Which lines in the data below contain the word "next"? Return each of them.

Exercise inputs>

------------------------------

-- ==== Sys2Proof/Certificates/Slice0/Obligations.lean ====
section
/-! DEFINITION. The statements for the provers. -/

open Sys2Proof Sys2Proof.Machine

/-- A step with a command in front is `exec` of that command, the queue's rest standing. -/
def Obligations.StepRunsFrontCommand : Prop :=
  ∀ (c : Instr) (s : State), step { s with pending := c :: s.pending } = exec c s

/-- No command faults or is refused, and none reads or changes the queue. -/
def Obligations.EveryCommandAnswers : Prop :=
  (∀ c : Instr, ∃ f : Block → Block, ∀ s : State, exec c s = .next { s with block := f s.block }) ∧ ∀ s : State, Safe s

/-- The idle tick (log entry 3): time passes, and nothing else happens. -/
def Obligations.EmptyQueueTick : Prop :=
  ∀ s : State, s.pending = [] → ∃ t, step s = .next t ∧ t.pending = [] ∧ t.block.regs = s.block.regs ∧ t.block.mem = s.block.mem ∧
    t.block.slots = s.block.slots ∧ t.block.flash = s.block.flash ∧ t.block.domain = s.block.domain ∧ t.block.out = s.block.out ∧
    (s.block.sys.powerGood = true → t.block.sys = { s.block.sys with upNs := s.block.sys.upNs + 1 } ∧
      ∀ h, (t.block.half h).tide.now = (s.block.half h).tide.now +
        ((s.block.half h).tide.frac + (1000000000 + (s.block.half h).tide.slew).toNat) / 1000000000) ∧
    (s.block.sys.powerGood = false → s.block.sys.standby = false → t = s)

/-- The state after reset; log entries 2 and 9 name what the spec leaves open of it. -/
def Obligations.ResetState : Prop :=
  State.reset.pending = [] ∧ State.reset.block.mem = [] ∧ State.reset.block.hostMem = [] ∧ (∀ a, State.reset.block.byte a = 0) ∧
    State.reset.block.flash.audit = [] ∧ State.reset.block.flash.keys = [] ∧ (∀ h, (State.reset.block.half h).graphs = []) ∧
    (∀ k, k < 16 → (State.reset.block.func (.slot (Fin.ofNat 16 k))).st = 2) ∧ (∀ a, State.reset.block.reg a = regReset a) ∧
    (∀ h, State.reset.block.reg (efReg h 8) = 0x0000000800004E20 ∧ State.reset.block.reg (efReg h 0x10) = 0xF4240 ∧
      (∀ d, d < 16384 → State.reset.block.reg (efReg h (0x8000 + d)) = 0xFF)) ∧
    State.reset.block.regFld (pwrReg 0) 10 0 = 1800

/-- R12. -/
def Obligations.EndpointNumbersFollowStraps : Prop :=
  ∀ (s : State) (p : StrapSample), s.block.sys.vin = true → s.block.sys.powerGood = false → s.block.sys.standby = false →
    ∃ t, exec (.powerGood p p p) s = .next t ∧ t.pending = s.pending ∧ t.block.moduleNo = p.tray.val * 4 + p.slot.val ∧
      t.block.moduleNo ≤ 8191 ∧
      (∀ h, t.block.endpoint h = t.block.moduleNo * 2 + halfNum h ∧ t.block.endpoint h ≤ 16383 ∧ bits (t.block.endpoint h) 15 14 = 0)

------------------------------

Result of the task>
  (∀ c : Instr, ∃ f : Block → Block, ∀ s : State, exec c s = .next { s with block := f s.block }) ∧ ∀ s : State, Safe s
  ∀ s : State, s.pending = [] → ∃ t, step s = .next t ∧ t.pending = [] ∧ t.block.regs = s.block.regs ∧ t.block.mem = s.block.mem ∧
    ∃ t, exec (.powerGood p p p) s = .next t ∧ t.pending = s.pending ∧ t.block.moduleNo = p.tray.val * 4 + p.slot.val ∧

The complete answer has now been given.